Using the records below, output the stretch that opens with the line containing "-- Broadcast, rotation, reduction." and closes with the line containing "vsettle (.vbcr t", exactly and including both lines, with nothing more.

Collected data
------------

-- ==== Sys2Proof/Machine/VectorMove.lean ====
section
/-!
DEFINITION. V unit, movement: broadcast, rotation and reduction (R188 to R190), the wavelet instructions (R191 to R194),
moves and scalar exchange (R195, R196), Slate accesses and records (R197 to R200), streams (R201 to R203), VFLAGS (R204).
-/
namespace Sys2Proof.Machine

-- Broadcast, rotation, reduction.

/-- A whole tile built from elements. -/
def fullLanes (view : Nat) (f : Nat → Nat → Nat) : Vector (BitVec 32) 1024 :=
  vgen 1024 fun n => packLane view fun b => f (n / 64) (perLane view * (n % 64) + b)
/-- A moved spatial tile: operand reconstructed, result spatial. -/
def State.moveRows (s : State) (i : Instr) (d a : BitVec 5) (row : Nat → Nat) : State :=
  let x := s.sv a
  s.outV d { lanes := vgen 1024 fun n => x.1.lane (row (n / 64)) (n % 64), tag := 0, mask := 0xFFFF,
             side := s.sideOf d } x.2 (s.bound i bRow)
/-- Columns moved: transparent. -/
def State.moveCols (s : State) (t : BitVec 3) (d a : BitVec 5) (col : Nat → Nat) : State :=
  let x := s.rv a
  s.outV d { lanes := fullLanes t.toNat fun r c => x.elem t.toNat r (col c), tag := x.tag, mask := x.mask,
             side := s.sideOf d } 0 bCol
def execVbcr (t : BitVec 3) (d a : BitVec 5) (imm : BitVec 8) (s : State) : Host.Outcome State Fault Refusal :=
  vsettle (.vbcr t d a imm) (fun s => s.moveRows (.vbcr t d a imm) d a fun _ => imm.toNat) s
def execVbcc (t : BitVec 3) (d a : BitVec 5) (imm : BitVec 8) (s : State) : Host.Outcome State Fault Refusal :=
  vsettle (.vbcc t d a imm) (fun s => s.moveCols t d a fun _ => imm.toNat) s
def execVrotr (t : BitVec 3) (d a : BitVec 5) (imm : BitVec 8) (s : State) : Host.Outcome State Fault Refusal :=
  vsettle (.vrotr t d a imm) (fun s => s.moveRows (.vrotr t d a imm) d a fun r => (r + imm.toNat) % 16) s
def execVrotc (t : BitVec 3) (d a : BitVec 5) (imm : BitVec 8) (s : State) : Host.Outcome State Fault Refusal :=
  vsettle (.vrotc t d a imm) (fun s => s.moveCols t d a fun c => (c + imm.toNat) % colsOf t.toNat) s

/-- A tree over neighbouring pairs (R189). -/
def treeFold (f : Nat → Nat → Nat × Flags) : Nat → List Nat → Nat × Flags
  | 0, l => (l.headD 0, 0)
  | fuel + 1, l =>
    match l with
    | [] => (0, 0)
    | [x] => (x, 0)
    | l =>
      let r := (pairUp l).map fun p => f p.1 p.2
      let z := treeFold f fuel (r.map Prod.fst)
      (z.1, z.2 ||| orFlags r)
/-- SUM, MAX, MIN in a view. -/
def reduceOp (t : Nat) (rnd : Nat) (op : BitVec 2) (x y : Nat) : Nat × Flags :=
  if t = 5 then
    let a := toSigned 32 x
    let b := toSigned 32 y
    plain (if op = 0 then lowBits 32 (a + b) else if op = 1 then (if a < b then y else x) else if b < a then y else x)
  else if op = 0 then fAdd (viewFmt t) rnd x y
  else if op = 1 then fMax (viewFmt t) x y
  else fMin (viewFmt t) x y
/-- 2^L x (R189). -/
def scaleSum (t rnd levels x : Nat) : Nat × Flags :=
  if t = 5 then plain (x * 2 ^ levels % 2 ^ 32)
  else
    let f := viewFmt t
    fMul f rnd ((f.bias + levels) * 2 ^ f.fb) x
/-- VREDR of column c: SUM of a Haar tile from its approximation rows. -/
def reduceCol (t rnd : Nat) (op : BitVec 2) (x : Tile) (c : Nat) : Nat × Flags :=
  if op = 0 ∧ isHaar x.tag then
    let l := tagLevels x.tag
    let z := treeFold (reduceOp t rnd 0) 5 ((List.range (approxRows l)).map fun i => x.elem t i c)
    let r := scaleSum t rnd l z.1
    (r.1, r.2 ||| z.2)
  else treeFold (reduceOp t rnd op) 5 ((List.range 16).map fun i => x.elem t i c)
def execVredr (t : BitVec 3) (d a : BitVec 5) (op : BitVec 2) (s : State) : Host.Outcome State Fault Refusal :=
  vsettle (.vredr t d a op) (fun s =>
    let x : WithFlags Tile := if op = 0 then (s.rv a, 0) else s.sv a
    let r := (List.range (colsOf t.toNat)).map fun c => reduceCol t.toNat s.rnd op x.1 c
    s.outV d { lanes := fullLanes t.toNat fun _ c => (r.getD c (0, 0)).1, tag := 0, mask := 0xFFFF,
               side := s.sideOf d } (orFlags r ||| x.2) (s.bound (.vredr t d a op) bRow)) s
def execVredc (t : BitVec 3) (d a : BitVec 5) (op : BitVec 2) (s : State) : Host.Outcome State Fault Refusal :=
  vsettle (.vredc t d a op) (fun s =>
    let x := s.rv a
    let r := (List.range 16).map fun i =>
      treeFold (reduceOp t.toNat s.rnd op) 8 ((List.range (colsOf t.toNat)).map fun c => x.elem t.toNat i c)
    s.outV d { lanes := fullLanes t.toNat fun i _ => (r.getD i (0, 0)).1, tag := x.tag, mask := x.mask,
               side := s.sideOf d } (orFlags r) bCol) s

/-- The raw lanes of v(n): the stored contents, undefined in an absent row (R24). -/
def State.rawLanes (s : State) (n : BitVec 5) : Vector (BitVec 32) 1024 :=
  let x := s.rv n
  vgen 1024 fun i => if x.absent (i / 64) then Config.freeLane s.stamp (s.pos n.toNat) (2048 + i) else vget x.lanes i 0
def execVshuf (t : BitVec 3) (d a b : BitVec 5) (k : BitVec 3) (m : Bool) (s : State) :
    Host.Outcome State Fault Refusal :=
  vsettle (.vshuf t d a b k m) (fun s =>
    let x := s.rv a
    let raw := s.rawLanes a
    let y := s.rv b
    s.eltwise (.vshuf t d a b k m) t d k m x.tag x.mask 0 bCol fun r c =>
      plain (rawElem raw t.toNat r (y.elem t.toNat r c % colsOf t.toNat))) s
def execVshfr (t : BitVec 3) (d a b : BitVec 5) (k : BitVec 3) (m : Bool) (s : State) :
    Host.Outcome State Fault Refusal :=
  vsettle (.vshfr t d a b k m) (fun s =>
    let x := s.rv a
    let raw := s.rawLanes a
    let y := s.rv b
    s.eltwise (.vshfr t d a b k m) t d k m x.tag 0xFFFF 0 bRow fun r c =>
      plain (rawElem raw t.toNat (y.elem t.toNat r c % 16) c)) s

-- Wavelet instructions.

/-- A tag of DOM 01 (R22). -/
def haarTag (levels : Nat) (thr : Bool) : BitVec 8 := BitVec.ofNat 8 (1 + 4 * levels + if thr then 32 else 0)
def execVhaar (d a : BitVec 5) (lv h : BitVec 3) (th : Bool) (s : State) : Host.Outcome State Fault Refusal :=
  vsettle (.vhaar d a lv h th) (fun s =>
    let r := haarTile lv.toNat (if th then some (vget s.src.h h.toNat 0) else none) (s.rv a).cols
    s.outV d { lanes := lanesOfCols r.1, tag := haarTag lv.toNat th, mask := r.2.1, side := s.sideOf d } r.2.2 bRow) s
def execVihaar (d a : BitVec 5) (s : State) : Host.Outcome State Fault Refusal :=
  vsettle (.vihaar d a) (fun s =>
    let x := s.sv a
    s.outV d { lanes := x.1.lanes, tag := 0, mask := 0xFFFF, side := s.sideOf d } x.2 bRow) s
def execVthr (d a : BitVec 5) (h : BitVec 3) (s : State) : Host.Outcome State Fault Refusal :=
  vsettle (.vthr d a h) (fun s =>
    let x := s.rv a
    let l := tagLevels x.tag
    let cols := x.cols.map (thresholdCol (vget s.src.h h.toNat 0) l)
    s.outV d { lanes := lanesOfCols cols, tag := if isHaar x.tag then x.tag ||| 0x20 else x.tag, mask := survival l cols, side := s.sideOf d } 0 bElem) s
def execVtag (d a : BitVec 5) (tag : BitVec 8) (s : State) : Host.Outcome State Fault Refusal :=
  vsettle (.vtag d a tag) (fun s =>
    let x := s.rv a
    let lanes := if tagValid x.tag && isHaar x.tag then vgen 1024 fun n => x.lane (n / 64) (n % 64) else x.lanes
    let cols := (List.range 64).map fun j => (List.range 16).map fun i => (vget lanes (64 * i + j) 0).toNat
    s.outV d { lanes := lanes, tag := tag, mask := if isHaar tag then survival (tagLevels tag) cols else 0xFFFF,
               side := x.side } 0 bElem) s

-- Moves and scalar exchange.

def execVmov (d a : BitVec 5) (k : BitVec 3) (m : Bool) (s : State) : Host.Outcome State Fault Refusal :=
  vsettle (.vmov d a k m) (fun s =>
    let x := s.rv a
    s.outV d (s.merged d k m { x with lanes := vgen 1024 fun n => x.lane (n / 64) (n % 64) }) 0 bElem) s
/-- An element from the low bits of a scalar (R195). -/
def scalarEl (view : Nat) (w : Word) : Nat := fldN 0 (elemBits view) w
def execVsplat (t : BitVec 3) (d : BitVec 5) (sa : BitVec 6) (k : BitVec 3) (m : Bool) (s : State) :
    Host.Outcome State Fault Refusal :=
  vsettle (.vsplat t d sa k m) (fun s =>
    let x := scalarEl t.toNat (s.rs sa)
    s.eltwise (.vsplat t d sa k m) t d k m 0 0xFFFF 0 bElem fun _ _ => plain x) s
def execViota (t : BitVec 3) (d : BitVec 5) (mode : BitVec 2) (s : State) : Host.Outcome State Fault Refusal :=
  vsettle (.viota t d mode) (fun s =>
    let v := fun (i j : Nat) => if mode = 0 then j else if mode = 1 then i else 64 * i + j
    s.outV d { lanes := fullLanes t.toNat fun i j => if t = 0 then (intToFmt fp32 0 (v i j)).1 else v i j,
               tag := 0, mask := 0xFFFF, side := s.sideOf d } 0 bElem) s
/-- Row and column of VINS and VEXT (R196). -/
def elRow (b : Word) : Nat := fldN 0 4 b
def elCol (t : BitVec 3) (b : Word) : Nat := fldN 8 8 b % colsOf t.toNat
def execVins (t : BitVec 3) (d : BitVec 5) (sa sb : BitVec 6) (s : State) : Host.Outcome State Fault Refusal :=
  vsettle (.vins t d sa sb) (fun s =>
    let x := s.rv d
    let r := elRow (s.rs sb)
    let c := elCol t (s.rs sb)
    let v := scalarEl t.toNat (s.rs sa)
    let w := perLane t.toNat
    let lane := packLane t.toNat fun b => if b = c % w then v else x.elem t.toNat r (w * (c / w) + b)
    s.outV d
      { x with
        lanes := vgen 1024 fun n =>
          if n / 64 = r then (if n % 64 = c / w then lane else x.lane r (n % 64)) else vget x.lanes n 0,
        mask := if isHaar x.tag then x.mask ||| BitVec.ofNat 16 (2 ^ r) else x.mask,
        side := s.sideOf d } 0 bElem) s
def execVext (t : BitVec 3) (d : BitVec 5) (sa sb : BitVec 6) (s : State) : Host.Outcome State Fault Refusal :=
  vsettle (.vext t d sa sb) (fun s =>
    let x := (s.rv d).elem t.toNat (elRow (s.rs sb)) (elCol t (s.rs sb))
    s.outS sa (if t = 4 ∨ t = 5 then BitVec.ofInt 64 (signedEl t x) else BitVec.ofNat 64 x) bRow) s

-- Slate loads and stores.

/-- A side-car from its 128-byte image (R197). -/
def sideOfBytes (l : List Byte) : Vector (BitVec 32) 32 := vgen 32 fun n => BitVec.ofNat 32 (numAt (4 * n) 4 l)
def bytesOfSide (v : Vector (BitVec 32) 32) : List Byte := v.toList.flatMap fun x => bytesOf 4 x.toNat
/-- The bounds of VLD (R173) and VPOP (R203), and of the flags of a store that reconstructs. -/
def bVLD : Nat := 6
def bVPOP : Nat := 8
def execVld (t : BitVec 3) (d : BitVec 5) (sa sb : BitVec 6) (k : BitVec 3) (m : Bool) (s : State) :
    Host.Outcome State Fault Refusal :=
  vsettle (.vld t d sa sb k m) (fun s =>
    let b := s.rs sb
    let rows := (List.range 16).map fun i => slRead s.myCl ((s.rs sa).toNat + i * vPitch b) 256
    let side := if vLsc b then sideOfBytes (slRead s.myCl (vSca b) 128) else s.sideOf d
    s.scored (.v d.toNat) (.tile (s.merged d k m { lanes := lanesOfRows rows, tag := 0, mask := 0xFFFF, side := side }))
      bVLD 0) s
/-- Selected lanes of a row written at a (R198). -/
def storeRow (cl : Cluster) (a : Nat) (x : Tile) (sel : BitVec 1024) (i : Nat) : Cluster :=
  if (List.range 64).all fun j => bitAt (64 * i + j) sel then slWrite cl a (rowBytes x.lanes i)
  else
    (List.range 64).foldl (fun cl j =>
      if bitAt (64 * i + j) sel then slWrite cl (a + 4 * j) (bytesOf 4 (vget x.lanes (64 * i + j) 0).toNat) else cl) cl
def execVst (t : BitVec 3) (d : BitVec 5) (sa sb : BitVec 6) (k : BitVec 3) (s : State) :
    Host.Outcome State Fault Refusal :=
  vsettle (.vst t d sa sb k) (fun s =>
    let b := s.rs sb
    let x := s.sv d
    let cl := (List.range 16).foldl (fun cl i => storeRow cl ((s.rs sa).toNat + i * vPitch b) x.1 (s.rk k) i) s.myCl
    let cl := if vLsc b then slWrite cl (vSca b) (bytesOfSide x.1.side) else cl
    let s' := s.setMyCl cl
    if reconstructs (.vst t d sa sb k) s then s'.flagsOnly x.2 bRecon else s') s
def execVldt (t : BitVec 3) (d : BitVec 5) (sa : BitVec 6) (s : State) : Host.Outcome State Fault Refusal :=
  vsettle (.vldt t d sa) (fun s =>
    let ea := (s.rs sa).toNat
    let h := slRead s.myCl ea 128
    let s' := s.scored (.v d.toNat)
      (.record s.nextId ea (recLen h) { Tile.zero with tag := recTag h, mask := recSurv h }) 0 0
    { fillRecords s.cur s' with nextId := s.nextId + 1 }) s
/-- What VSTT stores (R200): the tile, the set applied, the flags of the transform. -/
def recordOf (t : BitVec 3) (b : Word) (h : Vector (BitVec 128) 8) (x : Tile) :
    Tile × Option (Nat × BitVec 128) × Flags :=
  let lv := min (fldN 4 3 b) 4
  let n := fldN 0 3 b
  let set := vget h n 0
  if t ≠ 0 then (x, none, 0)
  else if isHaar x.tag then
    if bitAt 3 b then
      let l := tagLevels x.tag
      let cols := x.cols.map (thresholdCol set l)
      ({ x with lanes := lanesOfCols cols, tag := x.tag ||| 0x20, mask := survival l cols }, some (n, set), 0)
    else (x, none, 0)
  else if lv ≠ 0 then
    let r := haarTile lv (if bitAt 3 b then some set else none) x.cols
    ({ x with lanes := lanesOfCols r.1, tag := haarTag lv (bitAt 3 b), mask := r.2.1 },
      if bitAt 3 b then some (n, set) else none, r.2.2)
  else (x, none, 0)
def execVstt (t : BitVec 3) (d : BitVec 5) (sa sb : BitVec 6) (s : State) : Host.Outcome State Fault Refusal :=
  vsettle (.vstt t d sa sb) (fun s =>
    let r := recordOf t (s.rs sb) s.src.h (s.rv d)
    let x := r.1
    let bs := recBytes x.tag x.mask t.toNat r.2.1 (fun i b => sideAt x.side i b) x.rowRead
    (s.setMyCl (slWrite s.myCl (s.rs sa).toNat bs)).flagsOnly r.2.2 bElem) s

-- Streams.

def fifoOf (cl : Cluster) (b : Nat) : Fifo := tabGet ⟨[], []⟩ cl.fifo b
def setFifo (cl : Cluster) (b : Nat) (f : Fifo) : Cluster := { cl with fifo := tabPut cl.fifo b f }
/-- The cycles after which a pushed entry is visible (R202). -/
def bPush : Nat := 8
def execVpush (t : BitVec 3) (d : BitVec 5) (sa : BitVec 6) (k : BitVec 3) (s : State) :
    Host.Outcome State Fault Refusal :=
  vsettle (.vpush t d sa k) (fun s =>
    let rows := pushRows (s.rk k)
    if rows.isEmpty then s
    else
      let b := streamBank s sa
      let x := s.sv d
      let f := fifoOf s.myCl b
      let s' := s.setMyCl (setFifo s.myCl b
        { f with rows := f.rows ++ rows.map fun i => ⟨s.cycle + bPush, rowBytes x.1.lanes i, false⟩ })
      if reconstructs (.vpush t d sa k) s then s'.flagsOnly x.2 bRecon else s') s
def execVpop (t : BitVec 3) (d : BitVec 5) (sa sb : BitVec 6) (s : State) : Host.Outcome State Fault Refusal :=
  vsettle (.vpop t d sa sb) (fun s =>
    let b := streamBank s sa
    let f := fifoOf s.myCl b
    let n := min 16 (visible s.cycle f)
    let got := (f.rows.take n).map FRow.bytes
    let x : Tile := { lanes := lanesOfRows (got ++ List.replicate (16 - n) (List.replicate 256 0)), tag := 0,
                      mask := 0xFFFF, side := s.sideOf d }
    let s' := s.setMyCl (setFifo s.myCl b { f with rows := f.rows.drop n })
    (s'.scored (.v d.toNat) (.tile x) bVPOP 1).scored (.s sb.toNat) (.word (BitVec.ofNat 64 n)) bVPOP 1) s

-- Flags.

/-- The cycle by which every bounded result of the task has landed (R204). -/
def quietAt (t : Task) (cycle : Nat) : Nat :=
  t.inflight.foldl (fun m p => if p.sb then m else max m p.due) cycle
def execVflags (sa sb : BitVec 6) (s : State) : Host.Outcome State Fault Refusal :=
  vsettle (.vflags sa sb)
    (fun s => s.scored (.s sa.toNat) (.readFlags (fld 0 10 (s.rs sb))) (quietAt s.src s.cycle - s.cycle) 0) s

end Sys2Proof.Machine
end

------------

* Response
-- Broadcast, rotation, reduction.

/-- A whole tile built from elements. -/
def fullLanes (view : Nat) (f : Nat → Nat → Nat) : Vector (BitVec 32) 1024 :=
  vgen 1024 fun n => packLane view fun b => f (n / 64) (perLane view * (n % 64) + b)
/-- A moved spatial tile: operand reconstructed, result spatial. -/
def State.moveRows (s : State) (i : Instr) (d a : BitVec 5) (row : Nat → Nat) : State :=
  let x := s.sv a
  s.outV d { lanes := vgen 1024 fun n => x.1.lane (row (n / 64)) (n % 64), tag := 0, mask := 0xFFFF,
             side := s.sideOf d } x.2 (s.bound i bRow)
/-- Columns moved: transparent. -/
def State.moveCols (s : State) (t : BitVec 3) (d a : BitVec 5) (col : Nat → Nat) : State :=
  let x := s.rv a
  s.outV d { lanes := fullLanes t.toNat fun r c => x.elem t.toNat r (col c), tag := x.tag, mask := x.mask,
             side := s.sideOf d } 0 bCol
def execVbcr (t : BitVec 3) (d a : BitVec 5) (imm : BitVec 8) (s : State) : Host.Outcome State Fault Refusal :=
  vsettle (.vbcr t d a imm) (fun s => s.moveRows (.vbcr t d a imm) d a fun _ => imm.toNat) s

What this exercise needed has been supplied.